WHAT THE EXERCISE ASKS
Once you find the line containing "abbrev exDmemRange : Nat := 4" in the data below, copy it and each following line exactly, up to and including the line containing "0x00A => (a * b, 3)", and nothing else.
========
-- ==== Sys2Proof/Machine/SeqCore.lean ====
section
/-! DEFINITION. Rhoval-F inside one sequencer (R37, R40, R41): registers, data memory, arithmetic, loads and stores,
descriptor-register operations, branches and jumps. What reaches other blocks is in Sequencer.lean. -/
namespace Sys2Proof.Machine

/-- General register r; g0 reads zero (R37). -/
def gGet (q : Seq) (r : BitVec 5) : W64 := if r = 0 then 0 else q.g.get 0 r.toNat

/-- Write general register r; a write to g0 is ignored (R37). -/
def gSet (r : BitVec 5) (v : W64) (q : Seq) : Seq := if r = 0 then q else { q with g := q.g.set 0 r.toNat v }

/-- Descriptor register n (R37). -/
def dGet (q : Seq) (n : Nat) : BitVec 256 := q.d.get 0 n

/-- Write descriptor register n. -/
def dSet (n : Nat) (v : BitVec 256) (q : Seq) : Seq := { q with d := q.d.set 0 n v }

/-- The instruction word at PC (R37); the address wraps in the 64 KiB of code memory (log entry 11). -/
def fetchWord (q : Seq) : W32 := BitVec.ofNat 32 (memLe q.code (q.pc.toNat / 4 * 4) 4)

/-- PC moves past the instruction. -/
def nextPc (q : Seq) : Seq := { q with pc := q.pc + 4 }

/-- Exception causes (R54). -/
abbrev exIllegal : Nat := 1
abbrev exImemRange : Nat := 2
abbrev exDmemAlign : Nat := 3
abbrev exDmemRange : Nat := 4
abbrev exDescPort : Nat := 5
abbrev exWatchdog : Nat := 6
abbrev exBreak : Nat := 7

/-- How an instruction ends: done, with the cycles it took (R40), or in an exception with its cause and EVAL (R54). -/
inductive FRes where
  | ok (q : Seq) (cycles : Nat)
  | exc (cause : Nat) (eval : W64)
deriving DecidableEq, Repr

/-- The cause a data access of n bytes at a raises, if any (R41, log entry 8). -/
def dataFault (a : W64) (n : Nat) : Option Nat :=
  let mis := a.toNat % n ≠ 0
  let out := 65536 < a.toNat + n
  if mis ∧ out then some (if Config.alignFirst then exDmemAlign else exDmemRange)
  else if mis then some exDmemAlign
  else if out then some exDmemRange
  else none

/-- The ALU functions (R40) and their cycles; func is one of the defined codes. -/
def fAlu (func : BitVec 11) (a b : W64) : W64 × Nat :=
  let sh := fieldB b 0 6
  match func.toNat with
  | 0x000 => (a + b, 1)
  | 0x001 => (a - b, 1)
  | 0x002 => (a &&& b, 1)
  | 0x003 => (a ||| b, 1)
  | 0x004 => (a ^^^ b, 1)
  | 0x005 => (a <<< sh, 1)
  | 0x006 => (a >>> sh, 1)
  | 0x007 => (a.sshiftRight sh, 1)
  | 0x008 => (if a.slt b then 1 else 0, 1)
  | 0x009 => (if a.ult b then 1 else 0, 1)
  | 0x00A => (a * b, 3)
  | 0x00B => (BitVec.ofNat 64 (a.toNat * b.toNat / 2 ^ 64), 3)
  | 0x00C => (if a.slt b then a else b, 1)
  | 0x00D => (if a.slt b then b else a, 1)
  | 0x00E => (if a.ult b then a else b, 1)
  | 0x00F => (if a.ult b then b else a, 1)
  | 0x010 => (BitVec.ofNat 64 (popCount 64 a.toNat), 1)
  | 0x011 => (BitVec.ofNat 64 (((List.range 64).find? (fun i => bitOf a.toNat (63 - i))).getD 64), 1)
  | _ => (BitVec.ofNat 64 (((List.range 64).find? (fun i => bitOf a.toNat i)).getD 64), 1)

/-- A register result, one cycle unless said otherwise. -/
def fWrite (rd : BitVec 5) (v : W64) (cycles : Nat) (q : Seq) : FRes := .ok (nextPc (gSet rd v q)) cycles

/-- A load of n bytes, zero-extended (LD, LW). -/
def fLoad (rd ra : BitVec 5) (imm : BitVec 16) (n cycles : Nat) (q : Seq) : FRes :=
  let a := gGet q ra + sext16 imm
  match dataFault a n with
  | some c => .exc c a
  | none => fWrite rd (BitVec.ofNat 64 (memLe q.data a.toNat n)) cycles q

/-- A store of the low n bytes of rd (ST, SW). -/
def fStore (rd ra : BitVec 5) (imm : BitVec 16) (n cycles : Nat) (q : Seq) : FRes :=
  let a := gGet q ra + sext16 imm
  match dataFault a n with
  | some c => .exc c a
  | none => .ok (nextPc { q with data := q.data.write 0 a.toNat (leBytes n (gGet q rd).toNat) }) cycles

/-- DLD: 32 bytes into a descriptor register. -/
def fDld (rd ra : BitVec 5) (imm : BitVec 16) (q : Seq) : FRes :=
  let a := gGet q ra + sext16 imm
  match dataFault a 32 with
  | some c => .exc c a
  | none => .ok (nextPc (dSet (fieldB rd 0 3) (BitVec.ofNat 256 (memLe q.data a.toNat 32)) q)) 2

/-- DST: a descriptor register into 32 bytes. -/
def fDst (rd ra : BitVec 5) (imm : BitVec 16) (q : Seq) : FRes :=
  let a := gGet q ra + sext16 imm
  match dataFault a 32 with
  | some c => .exc c a
  | none => .ok (nextPc { q with data := q.data.write 0 a.toNat (leBytes 32 (dGet q (fieldB rd 0 3)).toNat) }) 2

/-- A transfer of control; a target outside the image's code raises IMEM_RANGE (R41). -/
def fJump (target : W64) (q : Seq) : FRes :=
  if target.toNat < q.codeSize then .ok { q with pc := BitVec.setWidth 16 target } 1 else .exc exImemRange target

/-- The target of a branch or of JAL. -/
def fTarget (q : Seq) (imm : BitVec 16) : W64 := BitVec.setWidth 64 q.pc + sext16 imm * 4

/-- A jump that writes a link register when it is taken. -/
def fLink (rd : BitVec 5) (target : W64) (q : Seq) : FRes :=
  match fJump target q with
  | .ok q' n => .ok (gSet rd (BitVec.setWidth 64 q.pc + 4) q') n
  | .exc c v => .exc c v

/-- Whether a branch is taken (R40). -/
def fTaken (op : FBr) (a b : W64) : Bool :=
  match op with
  | .beq => a == b
  | .bne => a != b
  | .blt => a.slt b
  | .bge => !a.slt b
  | .bltu => a.ult b
  | .bgeu => !a.ult b

/-- A conditional branch. -/
def fBranch (op : FBr) (ra rb : BitVec 5) (imm : BitVec 16) (q : Seq) : FRes :=
  if fTaken op (gGet q ra) (gGet q rb) then fJump (fTarget q imm) q else .ok (nextPc q) 1

/-- The instructions that act inside the sequencer alone; none for the others. The instruction is legal (R38). -/
def fLocal (i : FInstr) (q : Seq) : Option FRes :=
  match i with
  | .reg rd ra rb func => some (fWrite rd (fAlu func (gGet q ra) (gGet q rb)).1 (fAlu func (gGet q ra) (gGet q rb)).2 q)
  | .branch op ra rb imm => some (fBranch op ra rb imm q)
  | .stage _ _ _ _ _ _ => none
  | .imm op rd ra imm =>
    let a := gGet q ra
    let zx : W64 := BitVec.setWidth 64 imm
    let sx : W64 := sext16 imm
    let sh := fieldB imm 0 6
    match op with
    | .addi => some (fWrite rd (a + sx) 1 q)
    | .andi => some (fWrite rd (a &&& zx) 1 q)
    | .ori => some (fWrite rd (a ||| zx) 1 q)
    | .xori => some (fWrite rd (a ^^^ zx) 1 q)
    | .slti => some (fWrite rd (if a.slt sx then 1 else 0) 1 q)
    | .sltiu => some (fWrite rd (if a.ult sx then 1 else 0) 1 q)
    | .lui => some (fWrite rd ((BitVec.setWidth 32 imm <<< 16).signExtend 64) 1 q)
    | .slli => some (fWrite rd (a <<< sh) 1 q)
    | .srli => some (fWrite rd (a >>> sh) 1 q)
    | .srai => some (fWrite rd (a.sshiftRight sh) 1 q)
    | .ld => some (fLoad rd ra imm 8 2 q)
    | .st => some (fStore rd ra imm 8 2 q)
    | .lw => some (fLoad rd ra imm 4 1 q)
    | .sw => some (fStore rd ra imm 4 1 q)
    | .dld => some (fDld rd ra imm q)
    | .dst => some (fDst rd ra imm q)
    | .dins =>
      let n := fieldB rd 0 3
      let p := fieldB imm 0 8
      let w := fieldB imm 8 6 + 1
      some (.ok (nextPc (dSet n (BitVec.ofNat 256 (putField (dGet q n).toNat p w a.toNat)) q)) 1)
    | .dext => some (fWrite rd (BitVec.ofNat 64 (fieldB (dGet q (fieldB ra 0 3)) (fieldB imm 0 8) (fieldB imm 8 6 + 1))) 1 q)
    | .dclr => some (.ok (nextPc (dSet (fieldB rd 0 3) 0 q)) 1)
    | .jal => some (fLink rd (fTarget q imm) q)
    | .jalr => some (fLink rd ((a + sx) &&& ~~~3) q)
    | .evclr => some (.ok (nextPc { q with latched := q.latched &&& ~~~a }) 1)
    | .eret => some (if q.exl then
        match fJump q.epc { q with exl := false } with
        | .ok q' n => .ok q' n
        | .exc c v => .exc c v
      else .exc exIllegal (BitVec.setWidth 64 (encodeF i)))
    | .brk => some (.exc exBreak 0)
    | .halt => some (.ok { q with st := .halted } 1)
    | .wait => none
    | .post => none
    | .bar => none
    | .mfs => none
    | .mts => none

end Sys2Proof.Machine
end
========
ANSWER FOR THIS EXERCISE
abbrev exDmemRange : Nat := 4
abbrev exDescPort : Nat := 5
abbrev exWatchdog : Nat := 6
abbrev exBreak : Nat := 7

/-- How an instruction ends: done, with the cycles it took (R40), or in an exception with its cause and EVAL (R54). -/
inductive FRes where
  | ok (q : Seq) (cycles : Nat)
  | exc (cause : Nat) (eval : W64)
deriving DecidableEq, Repr

/-- The cause a data access of n bytes at a raises, if any (R41, log entry 8). -/
def dataFault (a : W64) (n : Nat) : Option Nat :=
  let mis := a.toNat % n ≠ 0
  let out := 65536 < a.toNat + n
  if mis ∧ out then some (if Config.alignFirst then exDmemAlign else exDmemRange)
  else if mis then some exDmemAlign
  else if out then some exDmemRange
  else none

/-- The ALU functions (R40) and their cycles; func is one of the defined codes. -/
def fAlu (func : BitVec 11) (a b : W64) : W64 × Nat :=
  let sh := fieldB b 0 6
  match func.toNat with
  | 0x000 => (a + b, 1)
  | 0x001 => (a - b, 1)
  | 0x002 => (a &&& b, 1)
  | 0x003 => (a ||| b, 1)
  | 0x004 => (a ^^^ b, 1)
  | 0x005 => (a <<< sh, 1)
  | 0x006 => (a >>> sh, 1)
  | 0x007 => (a.sshiftRight sh, 1)
  | 0x008 => (if a.slt b then 1 else 0, 1)
  | 0x009 => (if a.ult b then 1 else 0, 1)
  | 0x00A => (a * b, 3)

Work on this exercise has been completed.